1. Training impacts: This project provides ample opportunities to train researchers to use cutting-edge technologies, outlined in the application, to address fundamental scientific questions that have potentially important clinical and industrial applications These researchers will, in turn, train undergraduate and PhD students. This work will therefore significantly impact on the training of future young scientists, who will hopefully go on to set up their own research groups. Their newly acquired skills will also be readily transferable to other scientific areas, including clinical, biotechnology and industrial research, teaching and scientific writing. Training and maintaining a highly skilled scientific work force will significantly impact on the UK's ability to remain a world leader in academic and industrial research.

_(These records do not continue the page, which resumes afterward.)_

/-! ## NB at issue (R250, R251, R253) -/

/-- Whether a FUNC writes memory: AXPY, SCALE and FILL. -/
def nbWrites (func : Nat) : Bool := func == 1 || func == 2 || func == 4

/-- The alignment that `NB` asks of its ranges and its length (R251). -/
def nbAlign (wr : Bool) (gs : List Rng) (len : Word) : Option Trap :=
  (gs.findSome? fun g => if g.p.toNat % 32 ≠ 0 then some ⟨0x12, if g.write then 1 else 0, g.p⟩ else none).orElse fun _ =>
    if len.toNat % 32 ≠ 0 ∨ 2 ^ 32 < len.toNat then some ⟨0x12, if wr then 1 else 0, len⟩ else none

/-- The placement rule of AXPY (R251): every column of y and the column of x at its offset lie in one bank, x on
row-mapped pages, and the ranges are identical or disjoint (DEDUCED, notes/assumptions/29). -/
def axpyPlace (py : Word) (ys : List Nat) (px : Word) (xs : List Nat) (xRM : Bool) (n : Nat) : Option Trap :=
  let offs := (List.range (n / 32)).map (32 * ·)
  let yl := offs.map (locAt py ys)
  let xl := offs.map (locAt px xs)
  let bad (p : Word) : Option Trap := some ⟨0x11, 0x09, p⟩
  if yl != xl && yl.any xl.contains then bad py
  else
    match offs.find? fun o => !xRM || (physRM (locAt py ys o)).bankKey != (physRM (locAt px xs o)).bankKey with
    | none => none
    | some o => bad (py + BitVec.ofNat 64 o)

/-- Issues a near-bank operation: a release at dev, the caches give up its ranges, then its own sealed batch on D (R249,
R253). -/
def State.startNb (s : State) (g : Grp) (func : Nat) (a : Args) (pa pb : Word) (ra rb : List Nat) (len : Nat) : Res :=
  let w := leaderOf g
  let x := s.warp w
  let rows := if nbWrites func then rangeRows pa ra len else []
  match s.jrnTrap x.ctx rows with
  | some t => .trap s t
  | none =>
    if 255 ≤ x.bankCnt || 8 ≤ x.outstanding || s.relWaits [w] .dev then .stall s
    else
      let alpha := s.sval g (srcD a)
      let s1 := (s.release [w] .dev).1.beneath w fun l => inRange pa ra len l || (func ≤ 1 && inRange pb rb len l)
      let (id, s2) := s1.fresh
      let (seq, y) := (s2.warp w).ownBatch a.d.toNat id
      let s3 := (s2.setWarp w { y with bankCnt := y.bankCnt + 1 }).trace w 6 (BitVec.ofNat 64 seq)
      let q : Pend := .nb w seq func a pa pb ra rb len alpha x.fpmode y.fl y.rels
      let s4 := { s3 with pend := mins s3.pend id q }
      .next (if nbWrites func then s4.jrnAdd x.ctx id else s4)

/-- The common effect of `NB`. -/
def State.nbIssue (s : State) (g : Grp) (func : Nat) (a : Args) : Res :=
  let w := leaderOf g
  let wr := nbWrites func
  let pa := s.sval g (srcA a)
  let pb := s.sval g (srcB a 0)
  let len := if a.kc = .x then lenC a else s.sval g (srcC a)
  let n := len.toNat
  let gs : List Rng := { p := pa, n, write := wr } :: (if func ≤ 1 then [{ p := pb, n, write := false }] else [])
  match s.rngCheck w gs (nbAlign wr gs len) with
  | (s1, .error t) => .trap s1 t
  | (s1, .ok rs) =>
    let (ra, _) := rs.getD 0 ([], true)
    let (rb, rm) := rs.getD 1 ([], true)
    match (if func = 1 then axpyPlace pa ra pb rb rm n else none) with
    | some t => .trap s1 t
    | none => s1.startNb g func a pa pb ra rb n

/-- Effect of `NB.DOT` at issue. -/
def effNbDot (a : Args) (s : State) (g : Grp) : Res := s.nbIssue g 0 a

/-- `NB.DOT` (R250, R252). -/
def execNbDot (a : Args) (s : State) : Host.Outcome State Fault Refusal := s.issue .nbDot a (effNbDot a)

/-- Effect of `NB.AXPY` at issue. -/
def effNbAxpy (a : Args) (s : State) (g : Grp) : Res := s.nbIssue g 1 a

/-- `NB.AXPY` (R250, R252). -/
def execNbAxpy (a : Args) (s : State) : Host.Outcome State Fault Refusal := s.issue .nbAxpy a (effNbAxpy a)

/-- Effect of `NB.SCALE` at issue. -/
def effNbScale (a : Args) (s : State) (g : Grp) : Res := s.nbIssue g 2 a

/-- `NB.SCALE` (R250, R252). -/
def execNbScale (a : Args) (s : State) : Host.Outcome State Fault Refusal := s.issue .nbScale a (effNbScale a)

/-- Effect of `NB.SUM` at issue. -/
def effNbSum (a : Args) (s : State) (g : Grp) : Res := s.nbIssue g 3 a

/-- `NB.SUM` (R250, R252). -/
def execNbSum (a : Args) (s : State) : Host.Outcome State Fault Refusal := s.issue .nbSum a (effNbSum a)

/-- Effect of `NB.FILL` at issue. -/
def effNbFill (a : Args) (s : State) (g : Grp) : Res := s.nbIssue g 4 a

/-- `NB.FILL` (R250, R252). -/
def execNbFill (a : Args) (s : State) : Host.Outcome State Fault Refusal := s.issue .nbFill a (effNbFill a)

/-- Effect of `NB.CMPZ` at issue. -/
def effNbCmpz (a : Args) (s : State) (g : Grp) : Res := s.nbIssue g 5 a

/-- `NB.CMPZ` (R250, R252). -/
def execNbCmpz (a : Args) (s : State) : Host.Outcome State Fault Refusal := s.issue .nbCmpz a (effNbCmpz a)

2. Clinical Impacts: Base Excision Repair (BER) has been show to be a critical cellular pathway required to maintain DNA stability, in both prokaryotes and eukaryotes, and its loss results in major genomic instability. Loss on BER in mycobacteria makes them very prone to oxidizing agents, suggesting that inhibition of this pathway could be a target for the development of novel antibiotics in a range of pathogens. We propose to exploit the molecular and cellular information obtained from these studies to help to develop a much better understanding of these repair mechanisms and, in turn, guide the design of novel clinical strategies to treat a range of drug-resistance pathogenic bacterial infections e.g. TB.

3. Industrial impacts: We have previously developed a mycobacterial DNA repair system (Ku-Ligase D) into an application for the biotechnology sector. We will use this experience to optimally exploit the newly characterised enzymes (PPC & LigC), which also have potential for commercial development for uses in the biotechnology sector e.g. uses in molecular biology applications and in clinical diagnostics. In addition, knowledge gained in this study will greatly aid in the development of small molecular inhibitors that could potentially act as lead compounds for a future antibiotic development programme.